Bearish Bets: 3 Beaten Stocks You Should Consider Selling Short This Week

Each week we identify names that look bearish and may present attractive investment opportunities on the short side.

Using technical analysis of these stocks’ charts and, where available, recent stocks and ratings from TheStreet’s Quant Ratings, we focus on three names.

While we’re not going to weigh in on fundamental analysis, we hope this article gives investors interested in falling stocks a good starting point to do some additional research on the names.

Bath & Body Works Gets Worked Out

Bath & Body Works Inc. (BBWI) was recently downgraded to Sell with a D rating by TheStreet’s Quant Ratings.

Since late 2021, the retailer specializing in home fragrances and body care products has been on a steady decline, a symptom of changing consumer tastes and squeezed margins. These are fundamental reasons; the chart shows this to be the technical case as well, with a series of lower highs and lower lows. Bath & Body Works stock fell significantly below support last month and attempted to rally, but to no avail.

The money flow is bearish and the Relative Strength Index (RSI) is falling on a steep slope, which tells us that there is probably more downside here.

Stop at $42 and go down this one to mid-$20.
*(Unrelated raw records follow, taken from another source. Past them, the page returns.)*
-- ==== Sys2Proof/Machine/Ops.lean ====
section
/-! DEFINITION. The shared operations: state access, transport actions (00_scope.md R12), raising and handling
errors (60_exceptions.md R185 to R188, R193), and the DMI transaction layer (40_dmi_transaction.md). -/

namespace Sys2Proof.Machine

/-- An operation of the block: it ends with a result, raises an error or stops the machine, and leaves a state. -/
abbrev Op (α : Type) := EStateM Stop State α

/-- The outcome of a meaning. -/
abbrev Outcome := Host.Outcome State Fault Refusal

/-- `S.f <- v` (R14). -/
def update (f : State → State) : Op Unit := fun s => .ok () (f s)

/-- Reads the state. -/
def look {α : Type} (f : State → α) : Op α := fun s => .ok (f s) s

/-- `raise E(info)` (R14): the current operation ends with the error. -/
def raise {α : Type} (e : Error) : Op α := fun s => .error (.err e) s

/-- Goes on if the condition holds, else raises. -/
def require (b : Bool) (e : Error) : Op Unit := if b then pure () else raise e

/-! ## The step label (00_scope.md R15, 10_state.md R36) -/

/-- The label moves to line `l`, called from the lines of the label in force; the move is recorded. -/
def State.moveTo (s : State) (l : Line) : State := { s with label := l :: s.label, moves := s.moves ++ [l :: s.label] }

/-- The label returns to the line that called. -/
def State.backTo (s : State) (label : List Line) : State := { s with label := label }

/-- Line `n` of the pseudocode of rule R`rule`: the label stands at it while `x` runs, and an end of `x`, with a result
or an error, hands the control back (R14). DESIGN CHOICE: how lines are numbered, and that each takes a label of its own
(log 1). -/
def line {α : Type} (rule n : Nat) (x : Op α) : Op α := fun s =>
  match x (s.moveTo ⟨rule, n⟩) with
  | .ok a t => .ok a (t.backTo s.label)
  | .error e t => .error e (t.backTo s.label)

/-- The values the label takes at the lines `ns` of rule R`rule`, in that order, called from the lines `caller`. -/
def movesAt (rule : Nat) (ns : List Nat) (caller : List Line) : List (List Line) :=
  ns.map fun n => ⟨rule, n⟩ :: caller

/-- The label has stood at each of the lines `ns` in turn. -/
def State.passed (s : State) (rule : Nat) (ns : List Nat) : State :=
  { s with moves := s.moves ++ movesAt rule ns s.label }

/-- Lines that only compute a value, test, mark a place, jump or return: the label stands at each in turn, and no other
state changes (log 1). -/
def pass (rule : Nat) (ns : List Nat) : Op Unit := update (State.passed · rule ns)

/-! ## Reading what may hold no value (R16, log 6) -/

/-- Reads a session register: its value, or the fault of R16. -/
def readReg {α : Type} (r : SessionReg) (f : State → Option α) : Op α := fun s =>
  match f s with
  | some a => .ok a s
  | none => .error (.fault (.unwrittenRead r)) s

/-- A, the width of a DMI address: `S.address_bits` (10_state.md R23). -/
def addressWidth : Op Nat := do
  let a ← readReg .addressBits State.addressBits
  pure a.toNat

/-- A diagnostic event on the upper port. -/
def State.diagnose (s : State) (d : Diag) : State := { s with hostOut := s.hostOut ++ [.diag d] }

/-- `emit Diag` (R14): an event on the host port. -/
def emitDiag (d : Diag) : Op Unit := update (State.diagnose · d)

/-! ## The lower port (10_state.md R41) -/

/-- The answer the environment gives to the next action: the first one listed, else a free value (log 2). -/
def State.nextReply (s : State) : Reply :=
  match s.replies with
  | r :: _ => r
  | [] => if Config.freeFailure s.actionCount then .failed else .done (Config.freeCapture s.actionCount)

/-- The state once an action has been issued and answered. -/
def State.issued (s : State) (a : Action) : State :=
  { s with
    trace := s.trace ++ [(a, s.nextReply)]
    replies := s.replies.tail
    actionCount := s.actionCount + 1 }

/-- One action of the lower port: it completes, or it raises TransportFailure (R41). -/
def act (a : Action) : Op Buffer := fun s =>
  match s.nextReply with
  | .done b => .ok b (s.issued a)
  | .failed => .error (.err .transportFailure) (s.issued a)

/-- `S.ir_current <- c` (R30). -/
def State.selectIr (s : State) (c : IrSel) : State := { s with irCurrent := c }

/-- `TxIR(code)`; on a normal return `ir_current` is the selected register (R30). -/
def txIr (code : Byte) (sel : IrSel) : Op Unit := do
  let _ ← act (.writeIr code)
  update (State.selectIr · sel)

/-- `TxIR(0x10)` -/
def selectDtmcs : Op Unit := txIr irCodeDtmcs .dtmcs
/-- `TxIR(0x11)` -/
def selectDmi : Op Unit := txIr irCodeDmi .dmi

/-- `TxShift(n, out)` (R12), through buffers of R50. -/
def txShift (n : Nat) (out : DmiWord) : Op DmiWord := do
  let b ← act (.shiftDr (packBytes n out) n)
  pure (unpackBytes n b.toList)

/-- `TxIdle(n)` -/
def txIdle (n : Nat) : Op Unit := do
  let _ ← act (.idleClock n)
  pure ()

/-! ## Errors: entry, cleanup, return -/

/-- On entry to a `finally` with an error in flight, `primary_error` takes it, unless it already holds one
(60_exceptions.md R188). -/
def State.holdPrimary (s : State) (e : Error) : State :=
  { s with primaryError := some (s.primaryError.getD e) }

/-- The obligation is in force while the body runs (10_state.md R36). -/
def State.pushPending (s : State) (o : Pending) : State := { s with pending := o :: s.pending }

/-- The obligation is taken up by its cleanup. -/
def State.popPending (s : State) : State := { s with pending := s.pending.tail }

/-- `try { body } finally { cleanup }`: the cleanup runs on every exit but TransportFailure (60_exceptions.md R187).
The error in flight outranks an error of the cleanup, except TransportFailure; with no error in flight the cleanup's
error is the result (R188). A fault stops the machine at once. -/
def withCleanup {α : Type} (o : Pending) (cleanup : Op Unit) (body : Op α) : Op α := fun s =>
  match body (s.pushPending o) with
  | .ok a t =>
    match cleanup t.popPending with
    | .ok _ u => .ok a u
    | .error e u => .error e u
  | .error (.err e) t =>
    if e = .transportFailure then .error (.err e) t
    else match cleanup (t.popPending.holdPrimary e) with
      | .ok _ u => .error (.err e) u
      | .error (.err e2) u => .error (.err (if e2 = .transportFailure then e2 else e)) u
      | .error (.fault f) u => .error (.fault f) u
  | .error (.fault f) t => .error (.fault f) t

/-- `on any error E`: the handler runs, and the error goes on unless the handler raises one of its own
(41_capability_negotiation.md R114). -/
def onError {α : Type} (handler : Error → Op Unit) (body : Op α) : Op α := fun s =>
  match body s with
  | .ok a t => .ok a t
  | .error (.err e) t =>
    match handler e t with
    | .ok _ u => .error (.err e) u
    | .error e2 u => .error e2 u
  | .error (.fault f) t => .error (.fault f) t

/-- `x except E1 -> raise E2` (43_register_access.md R153): the error of `x` under the map `f`. -/
def mapError {α : Type} (f : Error → Error) (x : Op α) : Op α := fun s =>
  match x s with
  | .ok a t => .ok a t
  | .error (.err e) t => .error (.err (f e)) t
  | .error (.fault f) t => .error (.fault f) t

/-- The Detached state: every session register, the hart table and `current_hart` at the values of 10_state.md
R44. -/
def State.resetSession (s : State) : State :=
  { s with
    phase := .detached
    idcode := none
    dtmVersion := none
    debugVersion := none
    idleCycles := none
    addressBits := none
    programBufferSize := none
    impebreak := none
    abstractDataCount := none
    autoexecSupported := none
    progbufCsrEnabled := none
    lastDmiCommand := none
    lastValid := false
    irCurrent := .none
    hartsellen := none
    harts := []
    currentHart := none }

/-- What an error does to the session (60_exceptions.md R180). -/
def State.sessionEffect (s : State) (e : Error) : State :=
  match s.phase with
  | .detached => s
  | .probing | .discovering => s.resetSession
  | .ready => if e = .transportFailure then s.resetSession else s

/-- The operation is over: `primary_error` is cleared, the request is done, the label is idle and no obligation is
pending (10_state.md R36, 60_exceptions.md R185, R187). -/
def State.finish (s : State) (r : Response) : State :=
  { s with primaryError := none, req := none, label := [], pending := [], result := some r }

/-- Sends a response on the upper port. -/
def State.respond (s : State) (r : Response) : State := { s with hostOut := s.hostOut ++ [.response r] }

/-- `S.req <- req` and the admission, lines 1, 2 and 4 of `Serve` (60_exceptions.md R185). -/
def State.takeUp (s : State) (req : Instr) : State := { s.passed 185 [1, 2, 4] with req := some req }

/-- The lines of `Serve` after its body: an error passes line 6 (60_exceptions.md R185). -/
def endLines : Response → List Nat
  | .ok _ => [7]
  | .err _ => [6, 7]

/-- The response is sent and the request is done (60_exceptions.md R185). -/
def State.answer (s : State) (r : Response) : State := ((s.passed 185 (endLines r)).respond r).finish r

/-- Serves an admitted request (60_exceptions.md R185): line 5 runs the body, whose value is the response, and an error
is the error response once R180 is applied. -/
def serve (req : Instr) (body : Op Value) (s : State) : Outcome :=
  match line 185 5 body (s.takeUp req) with
  | .ok v t => .next (t.answer (.ok v))
  | .error (.err e) t => .next ((t.sessionEffect e).answer (.err e))
  | .error (.fault f) _ => .fault f

/-- A request in the wrong phase: `err(SessionNotReady)` and no transport action (60_exceptions.md R185). -/
def turnAway (s : State) : State :=
  ((s.passed 185 [1, 2, 3, 7]).respond (.err (.sessionNotReady s.phase))).finish (.err (.sessionNotReady s.phase))

/-- Admission of every request but ATTACH: only when Ready (30_encoding.md R88). -/
def whenReady (s : State) (k : Outcome) : Outcome := if s.phase = .ready then k else .next (turnAway s)

/-- Runs an operation that no request asked for, one word of the wire (log 8): its result or its error is kept, and
an error has the effect of R180 on the session. -/
def runWord (body : Op Value) (s : State) : Outcome :=
  match body s with
  | .ok v t => .next (t.finish (.ok v))
  | .error (.err e) t => .next ((t.sessionEffect e).finish (.err e))
  | .error (.fault f) _ => .fault f

/-! ## The DMI transaction layer -/

/-- `SoftReset()` (R92). -/
def softReset : Op Unit := do
  line 92 1 selectDtmcs
  let _ ← line 92 2 (txShift 32 (dtmcsDmiresetValue.setWidth 97))
  pure ()

/-- `HardReset()` (R93). -/
def hardReset : Op Unit := do
  line 93 1 selectDtmcs
  let _ ← line 93 2 (txShift 32 (dtmcsDmihardresetValue.setWidth 97))
  pure ()

/-- `DtmcsRead()` (R94). -/
def readDtmcs : Op Word := do
  line 94 1 selectDtmcs
  let d ← line 94 2 (txShift 32 (dtmcsReadValue.setWidth 97))
  pure (d.setWidth 32)

/-- `EnsureIR(0x11)` (R102). -/
def ensureDmi : Op Unit := line 102 1 fun s => if s.irCurrent = .dmi then .ok () s else selectDmi s

/-- The word `ReplayWord()` names, where `last_dmi_command` is written (R110). -/
def State.replayWord (s : State) : DmiWord := if s.lastValid then s.lastDmiCommand.getD nopWord else nopWord

/-- `ReplayWord()` (R110). -/
def replayWord : Op DmiWord := do
  let valid ← look State.lastValid
  if valid then readReg .lastDmiCommand State.lastDmiCommand else pure nopWord

/-- A shift of the DMI register, `34 + S.address_bits` bits wide (R95). -/
def shiftDmi (w : DmiWord) : Op DmiWord := do
  let A ← addressWidth
  txShift (dmiWidth A) w

/-- The replay, its capture discarded (R98). -/
def replay : Op Unit := do
  let w ← replayWord
  let _ ← shiftDmi w
  pure ()

/-- `TxIdle(idle_cycles - 1)` if `idle_cycles >= 2`, nothing otherwise (R98). -/
def recoveryIdle : Op Unit := do
  let idle ← readReg .idleCycles State.idleCycles
  if 2 ≤ idle.toNat then txIdle (idle.toNat - 1) else pure ()

/-- One more recovery in the DMI shift in force (R98). -/
def State.countRecovery (s : State) : State := { s with dmiTries := s.dmiTries + 1 }

/-- The recovery from OP_INTERRUPTED (R98), up to its `goto SHIFT`: soft reset, re-selection, the replay and the idle
clocks. -/
def recover : Op Unit := do
  line 95 14 (update State.countRecovery)
  line 95 15 softReset
  line 95 16 selectDmi
  line 95 17 replay
  line 95 18 recoveryIdle
  pass 95 [19]

/-- SHIFT: the word of the DMI shift in force (R95). -/
def shiftCmd : Op DmiWord := do
  pass 95 [3]
  line 95 4 do
    let w ← look State.dmiCmd
    shiftDmi w

/-- `S.last_dmi_command <- cmd; S.last_valid <- true` and the data (R97). -/
def recordShift (r : DmiWord) : Op Word := do
  line 95 7 (update State.recordWord)
  line 95 8 (update State.markValid)
  pass 95 [9]
  pure (dmiData r)

/-- A capture that is neither a success nor interrupted: a soft reset, then the error (R100). -/
def statusFailed (st : BitVec 2) : Op Word := do
  pass 95 [10]
  line 95 21 softReset
  line 95 22 (raise (.dmiOperationFailed st))

/-- What the status of a capture leads to, the moves CLASSIFY of R107: `again` is what an interrupted shift does next. -/
def onStatus (again : Op Word) (r : DmiWord) : Op Word :=
  match DmiStatus.ofBits (dmiOp r) with
  | .noError => recordShift r
  | .reserved => statusFailed 1
  | .opFailed => statusFailed 2
  | .opInterrupted => again

/-- The status and data of a capture are classified (R95). -/
def classifyWith (again : Op Word) (r : DmiWord) : Op Word := do
  pass 95 [5, 6]
  onStatus again r

/-- What an interrupted shift does with `left` recoveries left, `DMI_RETRY_MAX - dmi_tries` (R98, R99): the recovery and
`goto SHIFT`, or the end of the retries. -/
def dmiRetry : Nat → Op Word
  | 0 => do
    pass 95 [10, 11]
    line 95 12 softReset
    line 95 13 (raise (.timeout .dmiRetry))
  | left + 1 => do
    pass 95 [10, 11]
    recover
    let r ← shiftCmd
    classifyWith (dmiRetry left) r

/-- A capture is classified with `left` recoveries left. -/
def dmiClassify (left : Nat) (r : DmiWord) : Op Word := classifyWith (dmiRetry left) r

/-- A DMI shift of `cmd` begins: no recovery yet (R95). -/
def State.beginShift (s : State) (cmd : DmiWord) : State := { s with dmiTries := 0, dmiCmd := cmd }

/-- The shift's word takes the session's width, and the shift begins. -/
def beginShift (cmd : Nat → DmiWord) : Op Unit := do
  let A ← addressWidth
  update (State.beginShift · (cmd A))

/-- `DmiShift(cmd)` (R95); `cmd` is the word for each address width A. -/
def dmiShift (cmd : Nat → DmiWord) : Op Word := do
  line 95 1 (beginShift cmd)
  line 95 2 ensureDmi
  let p ← look State.params
  let r ← shiftCmd
  dmiClassify p.dmiRetryMax r

/-- `dmi_read(address)` (R103): the read, then the no-op that retrieves its result. -/
def dmiRead (address : Nat) : Op Word := do
  let _ ← line 103 1 (dmiShift (dmiEncode 1 address 0))
  let d ← line 103 2 (dmiShift (dmiEncode 0 0 0))
  pass 103 [3]
  pure d

/-- `dmi_write(address, word)` (R104): one shift. -/
def dmiWrite (address : Nat) (word : Word) : Op Unit := do
  let _ ← line 104 1 (dmiShift (dmiEncode 2 address word))
  pure ()

end Sys2Proof.Machine
end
Myriad Genetics does not pass the test

Myriad Genetics Inc. (MYGN) was recently downgraded to Sell with a D+ rating by Quant Ratings of TheStreet.

The developer of genetic tests has been sanctioned lately. The big days of sales took place at the end of May and buyers have been absent since. This means little interest here, and it leads to lower prices ahead. The money flow has been weak and turned bearish, while the cloud is red.

There is a definite trend channel in place, and even a modest rally would be the time to short more stocks. The Moving Average Convergence Divergence (MACD) has also reversed.

If short here, stop at $21 and go down Myriad to $11.

Hanesbrands is not doing well

Hanesbrands Inc. (HBI) was recently downgraded to Hold with a C+ rating by TheStreet’s Quant Ratings.

The underwear and other apparel maker was bored early on in the year. Hanesbrands has a pattern of lower highs and lower lows with very weak money flow and repeated sell signals on the moving average convergence divergence (MACD). There’s just no buying here; every rally attempt has encountered sellers.

The cloud is red, volume trends are bearish and sellers started to pick up the pace in May. This means more inconvenience.

Look to bring this stock back to the $7 zone, stop at $13.50 just in case.